As for owning a Boykin, I'm having a blast. He doesn't seem to have the hard headed, hell-on-wheels mentality you see in so many lab pups, yet he has plenty of get up and go when it's time to play/train. He's great in the house as a family pet, keeps my wife company while I'm at work, and loves to ride along on fishing trips, so I have no complaints.

Good luck, I look forward hearing about, and learning from, your experience.


----------



## Quackwacker (Aug 16, 2011)

Im not going to say Milner is wrong, but look and see how many dogs Milner has that have Hunt test or AKC titles. Train a Boykin just like you would a lab. But, you have to be able to read the dog. Pam's book is basically an over view to all the other training programs out there. It's just not as detailed. Find a training group and go and work with them. You can learn a lot by watching other people run and work their dogs.


----------



## lonestar (Aug 8, 2013)

Thanks everybody!

Quackwcker, I hear what you are saying, and I can see how something like Lardy's program or Smartwork would be best to train the precision needed for hunt tests.
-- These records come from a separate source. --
/-- The console at a RESTART: a pending question is withdrawn with notice 411, which carries the tag of its run, no reply waits any
longer for a RESTART to follow it, and everything else is kept (R55, R187, R189). -/
def restartedConsole (p : Part) : Console :=
  let c :=
    match p.sre.question with
    | none => p.con
    | some q =>
      (raise 411 (p.sre.run.bind SearchRun.tag) [.num q.id] { p with con := { p.con with question := none } }).con
  { c with
    tx := c.tx.map fun i => { i with restart := false }
    replies := c.replies.map fun i => { i with restart := false } }

/-- The part that RESTART leaves, with its console (R4, R65, R77, R96, R112, R134, R135, R138, R168, R186, R187). -/
def restarted (con : Console) (p : Part) : Part :=
  { p with
    spc := { p.spc with ports := some (freshPorts p.sst.settings.kinds p.spc.sense) }
    sre := { p.sre with run := none, spent := [], releaseCount := 0, question := none, questionTimer := none, waitTimer := none }
    mmp := { p.mmp with txn := none }
    mck := { p.mck with run := none }
    ldr := { image := .nothing, plan := none, handoff := none }
    rlu := { treset := .asserted, released := none, windowTimer := none }
    sup :=
      { mode := .init, cause := .restart, breakFlag := false, restartPending := false, slot := none, runTag := none,
        initTimer := true, settled := true, abortPending := false, verbRun := none }
    con := con
    tgt := { closedTarget with rate := p.tgt.rate } }

/-- Commands run one after another. -/
def runCommands : List Instr → State → Host.Outcome State Fault Refusal
  | [], s => .next s
  | c :: cs, s =>
    match exec c s with
    | .next t => runCommands cs t
    | .fault f => .fault f
    | .refused r => .refused r

/-- The commands of bytes received on a line, ended by 0D (R170, R171). -/
def typedLine (l : Line) (bytes : List Byte) : List Instr := (bytes ++ [0x0D]).map fun b => .receivedByte l b

/-- A verb that lists state: with no argument its multi-line reply, with an argument 111, and nothing else changes. -/
def Lists (verb : Option Tag → List Text → Instr) (lines : List (List Field)) (s : State) : Prop :=
  ∀ (tag : Option Tag) (args : List Text),
    (args = [] → Yields (verb tag args) s (answers (multiLine tag lines) s.toPart)) ∧
      ∀ as, classifyWords args = .inr as → as ≠ [] → Yields (verb tag args) s (refuses 111 tag s.toPart)

/-! ### The course of a load (R101 to R110) -/

/-- The load plan with its cursor at a point of the load (R100). -/
def planAt (plan : LoadPlan) (cur : LoadCursor) (p : Part) : Part :=
  { p with ldr := { p.ldr with plan := some { plan with cursor := some cur } } }

/-- The writes of a segment begin: the WRITE of a FILL segment's first word, the READ of a DATA segment's first block (R102,
R103). -/
def segmentBegins (plan : LoadPlan) (g : Segment) (p t : Part) : Prop :=
  (g.source = none → judgeTxn (.write 0) g.target p = none →
    t = inFlight (.write 0) g.target .loader (planAt plan ⟨.write, g.index, 0, g.target, 0xFFFFFFFF, [], []⟩ p)) ∧
  ∀ b e, g.source = some b → entryOf p plan.image.port = some e → readable e plan.image.unit b →
    t = setEntry plan.image.port (reading e plan.image.unit b p.sst.settings.retries 0 .loader)
      (planAt plan ⟨.write, g.index, b, g.target, 0xFFFFFFFF, [], []⟩ p)

/-- A load begins: any earlier plan and handoff record dropped, PARTIAL, notice 700, segment 1 (R101). -/
def loadBegins (image : Image) (fields : AttemptFields) (reason : BootReason) (rq : LoadRequester) (tag : Option Tag)
    (p t : Part) : Prop :=
  ∀ g plan, segmentAt 1 image = some g →
    plan = { image := image, fields := fields, reason := reason, requester := rq, tag := tag, verify := p.sst.settings.verify,
             cursor := none, written := [] } →
    segmentBegins plan g
      (raise 700 tag [.num image.port.num, .num image.unit, .num image.imageId.toNat]
        { p with ldr := { image := .partly, plan := some plan, handoff := none } }) t

/-- A release with what it leaves: image RELEASED, count raised, TRESET freed with the released-candidate record, RELEASED record and
notice 710, the target line open at TGTRATE sending the START record, the slot empty (R117 to R120, R184). -/
def releases (kind : ReleaseKind) (tag : Option Tag) (plan : LoadPlan) (p t : Part) : Prop :=
  ∀ key window phase, key = ⟨plan.fields.port, plan.fields.unit, plan.image.imageId⟩ →
    (plan.image.confirm = 0 ∧ window = (if p.sst.settings.confirm = 0 then none else some p.sst.settings.confirm)) ∨
      (plan.image.confirm = 0xFF ∧ window = none) ∨
      (plan.image.confirm ≠ 0 ∧ plan.image.confirm ≠ 0xFF ∧ window = some plan.image.confirm) →
    phase = (match window with | some _ => .confirmWait | none => .running) →
    t.ldr = { p.ldr with image := .released } ∧
    t.sre = logged plan.fields .released none (some plan.image.imageId)
      { p.sre with releaseCount := if p.sre.releaseCount < 0xFF then p.sre.releaseCount + 1 else p.sre.releaseCount } ∧
    t.rlu =
      { treset := .freed
        released := some
          { key := key, fields := plan.fields, kind := kind, tag := tag, entry := plan.image.entry,
            handoff := plan.image.handoff, window := window, phase := phase }
        windowTimer := window } ∧
    t.sup = { p.sup with mode := .targetRun phase, slot := none, verbRun := none } ∧
    t.tgt =
      { isOpen := true, rate := p.sst.settings.tgtrate, waitMarking := false, line := ⟨[], .nothing⟩, lines := [],
        accepting := true, queue := []
        tx := some { record := ⟨.notice, 740, none, [.num plan.image.entry, .num (plan.image.handoff.getD 0)], []⟩ } } ∧
    t.con =
      (raise 710 tag [.num key.port.num, .num key.unit, .num key.imageId.toNat]
        (records tag plan.fields .released none (some plan.image.imageId) p)).con ∧
    t.spc = p.spc ∧ t.mmp = p.mmp ∧ t.mck = p.mck ∧ t.sst = p.sst

/-- A search run that is over, its timers stopped (R43). -/
def runOver (p : Part) : Part := { p with sre := { p.sre with run := none, waitTimer := none, questionTimer := none } }

/-- A load completes: STAGED, the LOADED record, and for a STAGE notice 701 with the slot given back, for a BOOT the manual release,
for a search the automatic release that ends the run (R47, R109, R131). -/
def loadCompletes (plan : LoadPlan) (p t : Part) : Prop :=
  ∀ done : Part,
    done = records plan.tag plan.fields .loaded none (some plan.image.imageId)
      { p with ldr := { p.ldr with image := .staged, plan := some { plan with cursor := none } } } →
    (plan.requester = .stage →
      t = slotGivenBack
        (raise 701 plan.tag [.num plan.image.port.num, .num plan.image.unit, .num plan.image.imageId.toNat] done)) ∧
    (plan.requester = .boot → releases .manual plan.tag plan done t) ∧
    ∀ r, plan.requester = .search → p.sre.run = some r → releases .automatic r.tag plan (runOver done) t
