-- ==== Sys2Proof/Certificates/Slice0/Obligations.lean ====
section
/-! DEFINITION. The statements about the BS204 that are to be proved: what each command does, what it leaves unchanged, how
lines are read, and the conditions every step keeps. A verb command stands for its whole line, taken at once when nothing
waits: that is the model's choice (notes/assumptions/5.md), and every statement about a verb is made in its terms. -/

open Sys2Proof Sys2Proof.Machine

/-! ### Steps -/

/-- A step takes the command at the front of the queue and runs it on the rest. -/
def Obligations.StepRunsTheFrontCommand : Prop :=
  ∀ (c : Instr) (rest : List Instr) (s : State), step { s with pending := c :: rest } = exec c { s with pending := rest }

/-- Every command of the part has a next state in every state, and leaves the queue of waiting commands as it was. That a command
which has nothing to act on goes on is the model's choice (notes/assumptions/6.md and 17.md). -/
def Obligations.EveryCommandGoesOn : Prop := ∀ (c : Instr) (s : State), ∃ p, Yields c s p

/-! ### Lines and the request grammar -/

/-- A request that RLN refuses for its argument words, or SUP by mode, is answered with that refusal, and nothing else changes
(R139, R141, R152, R178). -/
def Obligations.RefusedRequestsOnlyReply : Prop :=
  ∀ (c : Instr) (l : Line) (v : Verb) (tag : Option Tag) (args : List Text) (s : State), c.verb? = some (l, v, tag, args) →
    (∀ code, classifyWords args = .inl code →
      (l = .console → consoleQuiet s.toPart → Yields c s (refuses code tag s.toPart)) ∧
        (l = .target → targetTaken s.toPart → Yields c s (targetAnswers (refusal code tag) .nothing s.toPart))) ∧
    ∀ as, classifyWords args = .inr as → l = .console → consoleQuiet s.toPart →
      (s.sup.mode = .init ∨ s.sup.restartPending = true → Yields c s (refuses 120 tag s.toPart)) ∧
      (v ≠ .go →
        (∀ phase, s.sup.mode = .auto phase →
          v ∉ [.stat, .log, .spent, .defects, .get, .mapList, .restart, .ports, .orderList, .answer, .abort] →
          Yields c s (refuses 120 tag s.toPart)) ∧
        (∀ busy, s.sup.mode = .manual busy → v = .answer ∨ v = .hold ∨ (v = .abort ∧ busy = none) →
          Yields c s (refuses 120 tag s.toPart)) ∧
        (∀ phase, s.sup.mode = .targetRun phase →
          v ∉ [.stat, .log, .spent, .defects, .get, .mapList, .restart, .ports, .orderList, .hold] →
          Yields c s (refuses 120 tag s.toPart)) ∧
        ∀ reason, s.sup.mode = .halted reason → v ∉ [.stat, .log, .spent, .defects, .get, .mapList, .restart] →
          Yields c s (refuses 120 tag s.toPart))

/-- A line that RLN answers itself: 102 for a BAD line, 101 for one too long, 110 for a verb it does not know, 111 without a
tag echo for a malformed tag; nothing but the reply changes (R173, R174, R176). While two lines wait on the console, or on the
target line, the line is discarded with notice 105 or 106 (R172). -/
def Obligations.LinesThatRlnAnswers : Prop :=
  ∀ (c : Instr) (l : Line) (r : Record) (s : State), c.wellFormed = true →
    ((c = .badLine l ∧ r = refusal 102 none) ∨ (c = .lineTooLong l ∧ r = refusal 101 none) ∨
      (∃ tag ws, c = .unknownVerb l tag ws ∧ r = refusal 110 tag) ∨
      ∃ rest ws, c = .malformedTag l rest ws ∧ r = refusal 111 none) →
    (l = .console → consoleQuiet s.toPart → Yields c s (answers r s.toPart)) ∧
    (l = .console → s.con.lines.length = 2 → Yields c s (raise 105 none [] s.toPart)) ∧
    (l = .target → targetTaken s.toPart → Yields c s (targetAnswers r .nothing s.toPart)) ∧
    (l = .target → s.tgt.isOpen = true → s.tgt.lines.length = 2 → Yields c s (raise 106 none [] s.toPart)) ∧
    (l = .target → s.tgt.isOpen = false → Yields c s s.toPart)

/-- A number as the part writes it reads back as itself, and so does its decimal form with a full stop (R177, R179). -/
def Obligations.WrittenNumbersReadBack : Prop :=
  ∀ n : Nat, n < 0x100000000 →
    classifyWord (hexText n) = .inr (.num n) ∧ classifyWord (Nat.toDigits 10 n ++ ['.']) = .inr (.num n)

/-- The line that a well-formed verb command stands for is parsed as that verb with its tag and arguments, or as the refusal
of its first bad argument word (R176 to R178). -/
def Obligations.RequestLinesReadBack : Prop :=
  ∀ (c : Instr) (l : Line) (v : Verb) (tag : Option Tag) (args : List Text), c.wellFormed = true →
    c.verb? = some (l, v, tag, args) → parseLine l (lineText tag (v.words ++ args)) = verbRequest v tag args

/-- That a verb command stands for its whole line is the model's choice (notes/assumptions/5.md); this says that the choice is
faithful. Typing the line of a verb command, in either case of letters and ended by 0D, on a line with an empty partial line and
nothing waiting ends in the state that the command gives (R170, R171, R173, R174). -/
def Obligations.TypedLineIsItsCommand : Prop :=
  ∀ (c : Instr) (l : Line) (v : Verb) (tag : Option Tag) (args : List Text) (bytes : List Byte) (s : State),
    c.wellFormed = true → c.verb? = some (l, v, tag, args) → bytes.map foldChar = lineText tag (v.words ++ args) →
    ((l = .console ∧ consoleQuiet s.toPart ∧ s.con.waitMarking = false ∧ s.con.line = ⟨[], .nothing⟩) ∨
      (l = .target ∧ targetTaken s.toPart ∧ s.tgt.waitMarking = false ∧ s.tgt.line = ⟨[], .nothing⟩)) →
    runCommands (typedLine l bytes) s = exec c s

/-- How a received byte or framing error changes the partial line of the console or of the open target line, and that it
changes nothing else (R169, R170); a receiver that waits for marking takes none (R175). -/
def Obligations.ReceivedBytesBuildTheLine : Prop :=
  ∀ (l : Line) (b : Byte) (s : State) (line : Partial) (waits : Bool) (put : Partial → Part),
    ((l = .console ∧ line = s.con.line ∧ waits = s.con.waitMarking ∧
        put = fun x => { s.toPart with con := { s.con with line := x } }) ∨
      (l = .target ∧ s.tgt.isOpen = true ∧ line = s.tgt.line ∧ waits = s.tgt.waitMarking ∧
        put = fun x => { s.toPart with tgt := { s.tgt with line := x } })) →
    (waits = true → Yields (.receivedByte l b) s s.toPart ∧ Yields (.framingError l) s s.toPart) ∧
    (waits = false →
      (line.mark ≠ .nothing →
        (b ≠ 0x0D → Yields (.receivedByte l b) s s.toPart) ∧ Yields (.framingError l) s s.toPart) ∧
      (line.mark = .nothing →
        (b = 0x0A → Yields (.receivedByte l b) s s.toPart) ∧
        (b = 0x08 → Yields (.receivedByte l b) s (put { line with kept := line.kept.dropLast })) ∧
        (0x20 ≤ b.toNat → b.toNat ≤ 0x7E → line.kept.length < 80 →
          Yields (.receivedByte l b) s
            (put { line with
              kept := line.kept ++
                [if 0x61 ≤ b.toNat ∧ b.toNat ≤ 0x7A then Char.ofNat (b.toNat - 0x20) else Char.ofNat b.toNat] })) ∧
        (0x20 ≤ b.toNat → b.toNat ≤ 0x7E → 80 ≤ line.kept.length →
          Yields (.receivedByte l b) s (put ⟨[], .tooLong⟩)) ∧
        (b.toNat < 0x20 ∨ 0x7E < b.toNat → b ≠ 0x08 → b ≠ 0x0A → b ≠ 0x0D →
          Yields (.receivedByte l b) s (put ⟨[], .bad⟩)) ∧
        Yields (.framingError l) s (put ⟨[], .bad⟩)))

/-- At 0D the partial line is empty, and a line that is not blank is offered to its queue as TEXT, BAD or TOO-LONG by its mark
(R171): it is taken at once when nothing waits, waits behind a reply, and is discarded with its notice when two lines wait
(R172 to R174). -/
def Obligations.CompletedLinesAreOffered : Prop :=
  ∀ (s : State) (q : Option QueuedLine) (line : Partial),
    ((line.mark = .nothing ∧ (∀ c ∈ line.kept, c = ' ') ∧ q = none) ∨
      (line.mark = .nothing ∧ (∃ c ∈ line.kept, c ≠ ' ') ∧ q = some (.text line.kept)) ∨
      (line.mark = .bad ∧ q = some .bad) ∨ (line.mark = .tooLong ∧ q = some .tooLong)) →
    (∀ p, s.con.line = line → s.con.waitMarking = false →
      p = { s.toPart with con := { s.con with line := ⟨[], .nothing⟩ } } →
      (q = none → Yields (.receivedByte .console 0x0D) s p) ∧
      ∀ x, q = some x →
        (consoleQuiet s.toPart → Yields (.receivedByte .console 0x0D) s (takeConsoleLine x p)) ∧
        (s.con.lines.length < 2 → s.con.replies ≠ [] →
          Yields (.receivedByte .console 0x0D) s { p with con := { p.con with lines := s.con.lines ++ [x] } }) ∧
        (2 ≤ s.con.lines.length → Yields (.receivedByte .console 0x0D) s (raise 105 none [] p))) ∧
    ∀ p, s.tgt.line = line → s.tgt.isOpen = true → s.tgt.waitMarking = false →
      p = { s.toPart with tgt := { s.tgt with line := ⟨[], .nothing⟩ } } →
      (q = none → Yields (.receivedByte .target 0x0D) s p) ∧
      ∀ x, q = some x →
        (targetTaken s.toPart → Yields (.receivedByte .target 0x0D) s (takeTargetLine x p)) ∧
        (s.tgt.lines.length < 2 → (∃ i ∈ s.tgt.queue, i.record.form ≠ .notice) ∨ s.tgt.accepting = false →
          Yields (.receivedByte .target 0x0D) s { p with tgt := { p.tgt with lines := s.tgt.lines ++ [x] } }) ∧
        (2 ≤ s.tgt.lines.length → Yields (.receivedByte .target 0x0D) s (raise 106 none [] p))

/-- A break discards the partial line, makes the receiver wait for marking, and acts on the supervisor by mode (R145, R175);
while the receiver waits there is no further break. -/
def Obligations.BreakActsByMode : Prop :=
  ∀ (s : State) (p : Part), p = { s.toPart with con := { s.con with line := ⟨[], .nothing⟩, waitMarking := true } } →
    (s.con.waitMarking = true → Yields .lineBreak s s.toPart) ∧
    (s.con.waitMarking = false →
      (s.sup.restartPending = true → Yields .lineBreak s p) ∧
      (s.sup.restartPending = false →
        (s.sup.mode = .init → Yields .lineBreak s { p with sup := { p.sup with breakFlag := true } }) ∧
        ((∃ phase, s.sup.mode = .auto phase) ∨ (∃ v, s.sup.mode = .manual (some v)) →
          Yields .lineBreak s (abortOperation p)) ∧
        (s.sup.mode = .manual none ∨ (∃ phase, s.sup.mode = .targetRun phase) ∨ (∃ r, s.sup.mode = .halted r) →
          Yields .lineBreak s p)))

/-- ABORT with no argument replies "+000" and aborts the operation as a break does, in AUTO and MANUAL BUSY; an argument there
is refused with 111; everywhere else ABORT is refused with 120 (R148). -/
def Obligations.AbortIsABreakWithAReply : Prop :=
  ∀ (tag : Option Tag) (args : List Text) (as : List Arg) (s : State), classifyWords args = .inr as → consoleQuiet s.toPart →
    (s.sup.restartPending = false → (∃ phase, s.sup.mode = .auto phase) ∨ (∃ v, s.sup.mode = .manual (some v)) →
      (as = [] → Yields (.abort tag args) s (abortOperation (answersOk tag s.toPart))) ∧
      (as ≠ [] → Yields (.abort tag args) s (refuses 111 tag s.toPart))) ∧
    (s.sup.restartPending = true ∨ s.sup.mode = .init ∨ s.sup.mode = .manual none ∨
        (∃ phase, s.sup.mode = .targetRun phase) ∨ (∃ r, s.sup.mode = .halted r) →
      Yields (.abort tag args) s (refuses 120 tag s.toPart))
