theorem witness_RefusedRequestsOnlyReply :
    (Instr.stat .console none (ws ["1G"])).verb? = some (.console, .stat, none, ws ["1G"]) ∧
      classifyWords (ws ["1G"]) = .inl 103 ∧ classifyWords (ws ["123456789"]) = .inl 104 ∧ consoleQuiet idle ∧
      targetTaken (running .manual .running) ∧
      said (after (.stat .console none (ws ["1G"])) idle) = some (.refused, 103) ∧
      saidTarget (after (.alive none (ws ["123456789"])) (running .manual .confirmWait)) = some (.refused, 104) ∧
      said (after (.stat .console none []) (inMode .init idle)) = some (.refused, 120) ∧
      said (after (.peek none []) (inMode (.auto .wait) idle)) = some (.refused, 120) ∧
      said (after (.abort none []) idle) = some (.refused, 120) ∧ said (after (.hold none []) idle) = some (.refused, 120) ∧
      said (after (.save none []) (inMode (.targetRun .running) idle)) = some (.refused, 120) ∧
      said (after (.ports none []) (inMode (.halted .check) idle)) = some (.refused, 120) :=
  ⟨rfl, by decide +kernel, by decide +kernel, idle_quiet, running_open _ _, by decide +kernel⟩

theorem witness_LinesThatRlnAnswers :
    (Instr.badLine .target).wellFormed = true ∧ (Instr.lineTooLong .console).wellFormed = true ∧
      (Instr.unknownVerb .console (some 1) []).wellFormed = true ∧
      (Instr.malformedTag .target "Z".toList []).wellFormed = true ∧ consoleQuiet idle ∧ crowded.con.lines.length = 2 ∧
      targetTaken (running .manual .running) ∧ crowdedTarget.tgt.lines.length = 2 ∧ idle.tgt.isOpen = false ∧
      said (after (.badLine .console) idle) = some (.refused, 102) ∧
      said (after (.unknownVerb .console (some 1) []) idle) = some (.refused, 110) ∧
      lastNotice (after (.lineTooLong .console) crowded) = some 105 ∧
      saidTarget (after (.malformedTag .target "Z".toList []) (running .manual .running)) = some (.refused, 111) ∧
      said (after (.badLine .target) crowdedTarget) = some (.notice, 106) :=
  ⟨rfl, rfl, by decide +kernel, by decide +kernel, idle_quiet, rfl, running_open _ _, rfl, rfl, by decide +kernel⟩

theorem witness_WrittenNumbersReadBack :
    classifyWord (hexText 0) = .inr (.num 0) ∧ classifyWord (hexText 0xFFFFFFFF) = .inr (.num 0xFFFFFFFF) ∧
      classifyWord (Nat.toDigits 10 4294967295 ++ ['.']) = .inr (.num 4294967295) ∧
      classifyWord "4294967296.".toList = .inl 104 := by decide +kernel

theorem witness_RequestLinesReadBack :
    (Instr.mapDel (some 0xA) (ws ["8"])).wellFormed = true ∧
      (Instr.mapDel (some 0xA) (ws ["8"])).verb? = some (.console, .mapDel, some 0xA, ws ["8"]) ∧
      lineText (some 0xA) (Verb.mapDel.words ++ ws ["8"]) = "#0A MAP DEL 8".toList ∧
      parseLine .console "#0A MAP DEL 8".toList = .request ⟨.mapDel, some 0xA, [.num 8]⟩ := by decide +kernel

/-- The bytes of characters. -/
def bytesOf (t : String) : List Byte := t.toList.map fun c => BitVec.ofNat 8 c.toNat

theorem witness_TypedLineIsItsCommand :
    (Instr.orderDel none (ws ["4"])).wellFormed = true ∧
      (Instr.orderDel none (ws ["4"])).verb? = some (.console, .orderDel, none, ws ["4"]) ∧
      (bytesOf "Order del 4").map foldChar = lineText none (Verb.orderDel.words ++ ws ["4"]) ∧
      consoleQuiet idle ∧ idle.con.waitMarking = false ∧ idle.con.line = ⟨[], .nothing⟩ ∧
      (Instr.reboot none []).verb? = some (.target, .reboot, none, []) ∧
      (bytesOf "reboot").map foldChar = lineText none Verb.reboot.words ∧ targetTaken (running .manual .running) ∧
      (running .manual .running).tgt.waitMarking = false ∧ (running .manual .running).tgt.line = ⟨[], .nothing⟩ :=
  ⟨by decide +kernel, rfl, by decide +kernel, idle_quiet, rfl, rfl, rfl, by decide +kernel, running_open _ _, rfl, rfl⟩

/-- A console whose partial line holds some characters. -/
def typing (n : Nat) (mark : LineMark) : Part :=
  { idle with con := { idle.con with line := ⟨List.replicate n 'A', mark⟩ } }

theorem witness_ReceivedBytesBuildTheLine :
    (after (.receivedByte .console 0x7A) (typing 79 .nothing)).con.line.kept = List.replicate 79 'A' ++ ['Z'] ∧
      (after (.receivedByte .console 0x20) (typing 0 .nothing)).con.line = ⟨[' '], .nothing⟩ ∧
      (after (.receivedByte .console 0x7E) (typing 80 .nothing)).con.line = ⟨[], .tooLong⟩ ∧
      (after (.receivedByte .console 0x7F) (typing 1 .nothing)).con.line = ⟨[], .bad⟩ ∧
      (after (.receivedByte .console 0x1F) (typing 1 .nothing)).con.line = ⟨[], .bad⟩ ∧
      (after (.receivedByte .console 0x08) (typing 1 .nothing)).con.line = ⟨[], .nothing⟩ ∧
      (after (.receivedByte .console 0x08) (typing 0 .bad)).con.line = ⟨[], .bad⟩ ∧
      (after (.framingError .target) (running .manual .running)).tgt.line = ⟨[], .bad⟩ ∧
      (running .manual .running).tgt.isOpen = true ∧
      after (.receivedByte .console 0x41) (powerReset .powerOn none none ⟨false, false, false, false⟩) =
        powerReset .powerOn none none ⟨false, false, false, false⟩ := by decide +kernel

theorem witness_CompletedLinesAreOffered :
    (∀ c ∈ (typing 0 .nothing).con.line.kept, c = ' ') ∧ (∃ c ∈ (typing 1 .nothing).con.line.kept, c ≠ ' ') ∧
      (typing 0 .bad).con.line.mark = .bad ∧ (typing 1 .nothing).con.waitMarking = false ∧
      consoleQuiet (typing 1 .nothing) ∧ targetTaken (running .manual .running) ∧
      (∃ i ∈ crowdedTarget.tgt.queue, i.record.form ≠ .notice) ∧
      said (after (.receivedByte .console 0x0D) (typing 0 .nothing)) = none ∧
      said (after (.receivedByte .console 0x0D) (typing 1 .nothing)) = some (.refused, 110) ∧
      said (after (.receivedByte .console 0x0D) (typing 0 .tooLong)) = some (.refused, 101) ∧
      lastNotice (after (.receivedByte .console 0x0D) { crowded with con := { crowded.con with line := ⟨[], .bad⟩ } }) =
        some 105 :=
  ⟨(fun _ h => nomatch h), ⟨'A', by decide⟩, rfl, rfl, ⟨rfl, rfl⟩, running_open _ _,
    ⟨{ record := refusal 102 none }, by decide⟩,
    by decide +kernel⟩

theorem witness_BreakActsByMode :
    idle.con.waitMarking = false ∧ idle.sup.restartPending = false ∧ idle.sup.mode = .manual none ∧
      asking.sup.mode = .auto .question ∧ (probed .sp0 .flash).sup.mode = .manual (some .probe) ∧
      (after .lineBreak (inMode .init idle)).sup.breakFlag = true ∧ (after .lineBreak asking).sup.mode = .manual none ∧
      said (after .lineBreak (probed .sp0 .flash)) = some (.accepted, 0) ∧
      (after .lineBreak (running .manual .running)).sup.mode = .targetRun .running ∧
      (after .lineBreak (inMode (.halted .budget) idle)).sup.mode = .halted .budget ∧
      (powerReset .powerOn none none ⟨false, false, false, false⟩).con.waitMarking = true ∧
      after .lineBreak (powerReset .powerOn none none ⟨false, false, false, false⟩) =
        powerReset .powerOn none none ⟨false, false, false, false⟩ := by decide +kernel

theorem witness_AbortIsABreakWithAReply :
    consoleQuiet asking ∧ classifyWords (ws ["1"]) = .inr [.num 1] ∧ asking.sup.mode = .auto .question ∧
      (after (.abort none []) asking).sup.mode = .manual none ∧
      said (after (.abort none []) (probed .sp0 .flash)) = some (.accepted, 0) ∧
      said (after (.abort none (ws ["1"])) asking) = some (.refused, 111) ∧
      said (after (.abort none []) idle) = some (.refused, 120) ∧
      said (after (.abort none []) (inMode .init idle)) = some (.refused, 120) :=
  ⟨⟨rfl, rfl⟩, by decide +kernel⟩

/-- The part while a POKE's write is in flight. -/
def poking : Part :=
  { slotTaken .poke none (some (.poke none)) idle with
    mmp := { idle.mmp with txn := some ⟨.write 7, 0x100, .poke⟩ } }

theorem witness_AbortedOperationsEnd :
    slotSound asking = true ∧ asking.mmp.txn = none ∧ slotSound (probed .sp0 .flash) = true ∧
      (probed .sp0 .flash).sup.mode = .manual (some .probe) ∧ slotSound poking = true ∧ poking.mmp.txn ≠ none ∧
      said (abortOperation asking) = some (.notice, 411) ∧ (abortOperation poking).sup.abortPending = true := by
  decide +kernel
However, some of the Milner stuff seems to make a lot of sense, like teaching restraint early on so it doesn't have to be corrected for later. I'm hoping the Hillmann stuff is the best of both worlds because I think he starts steadying pretty early.


----------



## frontier (Nov 3, 2003)

lonestar said:


> Hi everyone,
> Years ago I had a lab and trained him on basics using Richard Wolters's Game Dog. Now I have a new Boykin puppy. I have been reading tons of forum posts, blogs, books, and watching videos, and I'm going crazy with all the conflicting materials, methods, and opinions. As an example, I have the Sound Beginnings DVD, I have the Hillmann puppy DVD on order, I have read Milner's books, I have started reading Smartwork vol. 1, and I have the Pam Kadlec "Retriever Training for Spaniels" book.
> 
> I have read repeatedly that you can't train a Boykin like a lab because they are more sensitive. I'd love to hear some opinions from people that have trained Boykins on what methods they have used and how they have worked.
> ...


Assume your in Texas... this could be a good group of Boykin people to join up with...http://boykinspanieltexas.com/ I know a few of the members are participating in UKC/AKC hunt tests and many avid hunters


----------



## Sharon Potter (Feb 29, 2004)

I have two or three a year come through my kennel. The program is the same as for a Lab...the Boykins handle pressure more like a Chessie than a Lab (more sensitive), and they are also really good at trying to use the sad brown eyes and sad act to "train" you to not do something. Don't fall for the "cute little brown dog" act, and train and set a high standard, and you'll be just fine.


----------



## crackerd (Feb 21, 2003)

lonestar said:


> I'm not philosophically opposed to e-collars or force fetching, but at the same time some of Milner's positive methods make sense to me and seem like common sense and I don't necessarily believe the collar and ff are mandatory, either.


Train a Boykin like a Lab, they _*retrieve*_ like a Lab



















and stay philosophically open, not opposed, to what you don't believe to be "mandatory."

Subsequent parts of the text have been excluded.